7. Teachers can use the diagnosis based remediation programme to achieve
mastery of MLL competencies in mathematics and can also create an
interest among the students to learn mathematics.
8. Findings of this study demand that teachers must try to improve the quality
of teaching so that abilities of attaining MLL competencies of mathematics
can be developed among children.. Teachers with the help of this study
can develop their own teaching strategies to teach different subjects
interestingly and innovatively.
9. The diagnosis based remediation program is useful for students who lag in
decimals, percentage and fractions where one can expect better results.
4.11. Suggestions 1. Present remediation programme can be extended to other classes.
2. New methods like discussion method, guided discovery method, mastery
learning and co-operative learning can be attempted by teachers.

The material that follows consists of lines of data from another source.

@[simp] theorem State.updReq_core (s : State) (k : ReqKey) (g : Req → Req) : (s.updReq k g).core = s.core := by unfold State.updReq; rfl
@[simp] theorem State.updReq_fns (s : State) (k : ReqKey) (g : Req → Req) : (s.updReq k g).fns = s.fns := by unfold State.updReq; rfl
@[simp] theorem State.updReq_tenants (s : State) (k : ReqKey) (g : Req → Req) : (s.updReq k g).tenants = s.tenants := by unfold State.updReq; rfl
@[simp] theorem State.updReq_disp (s : State) (k : ReqKey) (g : Req → Req) : (s.updReq k g).disp = s.disp := by unfold State.updReq; rfl
@[simp] theorem State.updReq_store (s : State) (k : ReqKey) (g : Req → Req) : (s.updReq k g).store = s.store := by unfold State.updReq; rfl
@[simp] theorem State.updReq_queries (s : State) (k : ReqKey) (g : Req → Req) : (s.updReq k g).queries = s.queries := by unfold State.updReq; rfl
@[simp] theorem State.updReq_dstack (s : State) (k : ReqKey) (g : Req → Req) : (s.updReq k g).dstack = s.dstack := by unfold State.updReq; rfl
@[simp] theorem State.updReq_media (s : State) (k : ReqKey) (g : Req → Req) : (s.updReq k g).media = s.media := by unfold State.updReq; rfl
@[simp] theorem State.updReq_tiers (s : State) (k : ReqKey) (g : Req → Req) : (s.updReq k g).tiers = s.tiers := by unfold State.updReq; rfl
@[simp] theorem State.updReq_tensor (s : State) (k : ReqKey) (g : Req → Req) : (s.updReq k g).tensor = s.tensor := by unfold State.updReq; rfl
@[simp] theorem State.updReq_power (s : State) (k : ReqKey) (g : Req → Req) : (s.updReq k g).power = s.power := by unfold State.updReq; rfl
@[simp] theorem State.updReq_clocks (s : State) (k : ReqKey) (g : Req → Req) : (s.updReq k g).clocks = s.clocks := by unfold State.updReq; rfl
@[simp] theorem State.updReq_fabric (s : State) (k : ReqKey) (g : Req → Req) : (s.updReq k g).fabric = s.fabric := by unfold State.updReq; rfl
@[simp] theorem State.updReq_replica (s : State) (k : ReqKey) (g : Req → Req) : (s.updReq k g).replica = s.replica := by unfold State.updReq; rfl
@[simp] theorem State.updReq_faults (s : State) (k : ReqKey) (g : Req → Req) : (s.updReq k g).faults = s.faults := by unfold State.updReq; rfl
@[simp] theorem State.updReq_fw (s : State) (k : ReqKey) (g : Req → Req) : (s.updReq k g).fw = s.fw := by unfold State.updReq; rfl
@[simp] theorem State.updReq_sec (s : State) (k : ReqKey) (g : Req → Req) : (s.updReq k g).sec = s.sec := by unfold State.updReq; rfl
@[simp] theorem State.updReq_sampling (s : State) (k : ReqKey) (g : Req → Req) : (s.updReq k g).sampling = s.sampling := by unfold State.updReq; rfl
@[simp] theorem State.updReq_drainer (s : State) (k : ReqKey) (g : Req → Req) : (s.updReq k g).drainer = s.drainer := by unfold State.updReq; rfl
@[simp] theorem State.updReq_features (s : State) (k : ReqKey) (g : Req → Req) : (s.updReq k g).features = s.features := by unfold State.updReq; rfl
@[simp] theorem State.updReq_hdm (s : State) (k : ReqKey) (g : Req → Req) : (s.updReq k g).hdm = s.hdm := by unfold State.updReq; rfl
@[simp] theorem State.updReq_out (s : State) (k : ReqKey) (g : Req → Req) : (s.updReq k g).out = s.out := by unfold State.updReq; rfl
@[simp] theorem State.updReq_pending (s : State) (k : ReqKey) (g : Req → Req) : (s.updReq k g).pending = s.pending := by unfold State.updReq; rfl

@[simp] theorem State.updColl_core (s : State) (t c : Nat) (g : Coll → Coll) : (s.updColl t c g).core = s.core := by unfold State.updColl; rfl
@[simp] theorem State.updColl_fns (s : State) (t c : Nat) (g : Coll → Coll) : (s.updColl t c g).fns = s.fns := by unfold State.updColl; rfl
@[simp] theorem State.updColl_rings (s : State) (t c : Nat) (g : Coll → Coll) : (s.updColl t c g).rings = s.rings := by unfold State.updColl; rfl
@[simp] theorem State.updColl_tenants (s : State) (t c : Nat) (g : Coll → Coll) : (s.updColl t c g).tenants = s.tenants := by unfold State.updColl; rfl
@[simp] theorem State.updColl_disp (s : State) (t c : Nat) (g : Coll → Coll) : (s.updColl t c g).disp = s.disp := by unfold State.updColl; rfl
@[simp] theorem State.updColl_queries (s : State) (t c : Nat) (g : Coll → Coll) : (s.updColl t c g).queries = s.queries := by unfold State.updColl; rfl
@[simp] theorem State.updColl_dstack (s : State) (t c : Nat) (g : Coll → Coll) : (s.updColl t c g).dstack = s.dstack := by unfold State.updColl; rfl
@[simp] theorem State.updColl_media (s : State) (t c : Nat) (g : Coll → Coll) : (s.updColl t c g).media = s.media := by unfold State.updColl; rfl
@[simp] theorem State.updColl_tiers (s : State) (t c : Nat) (g : Coll → Coll) : (s.updColl t c g).tiers = s.tiers := by unfold State.updColl; rfl
@[simp] theorem State.updColl_tensor (s : State) (t c : Nat) (g : Coll → Coll) : (s.updColl t c g).tensor = s.tensor := by unfold State.updColl; rfl
@[simp] theorem State.updColl_power (s : State) (t c : Nat) (g : Coll → Coll) : (s.updColl t c g).power = s.power := by unfold State.updColl; rfl
@[simp] theorem State.updColl_clocks (s : State) (t c : Nat) (g : Coll → Coll) : (s.updColl t c g).clocks = s.clocks := by unfold State.updColl; rfl
@[simp] theorem State.updColl_fabric (s : State) (t c : Nat) (g : Coll → Coll) : (s.updColl t c g).fabric = s.fabric := by unfold State.updColl; rfl
@[simp] theorem State.updColl_replica (s : State) (t c : Nat) (g : Coll → Coll) : (s.updColl t c g).replica = s.replica := by unfold State.updColl; rfl
@[simp] theorem State.updColl_faults (s : State) (t c : Nat) (g : Coll → Coll) : (s.updColl t c g).faults = s.faults := by unfold State.updColl; rfl
@[simp] theorem State.updColl_fw (s : State) (t c : Nat) (g : Coll → Coll) : (s.updColl t c g).fw = s.fw := by unfold State.updColl; rfl
@[simp] theorem State.updColl_sec (s : State) (t c : Nat) (g : Coll → Coll) : (s.updColl t c g).sec = s.sec := by unfold State.updColl; rfl
@[simp] theorem State.updColl_sampling (s : State) (t c : Nat) (g : Coll → Coll) : (s.updColl t c g).sampling = s.sampling := by unfold State.updColl; rfl
@[simp] theorem State.updColl_drainer (s : State) (t c : Nat) (g : Coll → Coll) : (s.updColl t c g).drainer = s.drainer := by unfold State.updColl; rfl
@[simp] theorem State.updColl_features (s : State) (t c : Nat) (g : Coll → Coll) : (s.updColl t c g).features = s.features := by unfold State.updColl; rfl
@[simp] theorem State.updColl_hdm (s : State) (t c : Nat) (g : Coll → Coll) : (s.updColl t c g).hdm = s.hdm := by unfold State.updColl; rfl
@[simp] theorem State.updColl_out (s : State) (t c : Nat) (g : Coll → Coll) : (s.updColl t c g).out = s.out := by unfold State.updColl; rfl
@[simp] theorem State.updColl_pending (s : State) (t c : Nat) (g : Coll → Coll) : (s.updColl t c g).pending = s.pending := by unfold State.updColl; rfl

3. This study can be extended in government aided and private schools in
urban and rural areas.
4. Studies may be conducted in other curricular areas using diagnosis based
remediation programme to study the effectiveness of the strategy.
5. The effectiveness of the diagnosis based remediation programme to be
verified for a full academic year.
6. A study involving other variables that may be intervening with attainment
levels could be conducted for greater understanding of the effectiveness of
diagnosis based remediation programme.
7. Further validation of effectiveness needs to be done when the strategy is
implemented on a larger scale and in different contexts of school
education, especially the multigrade context.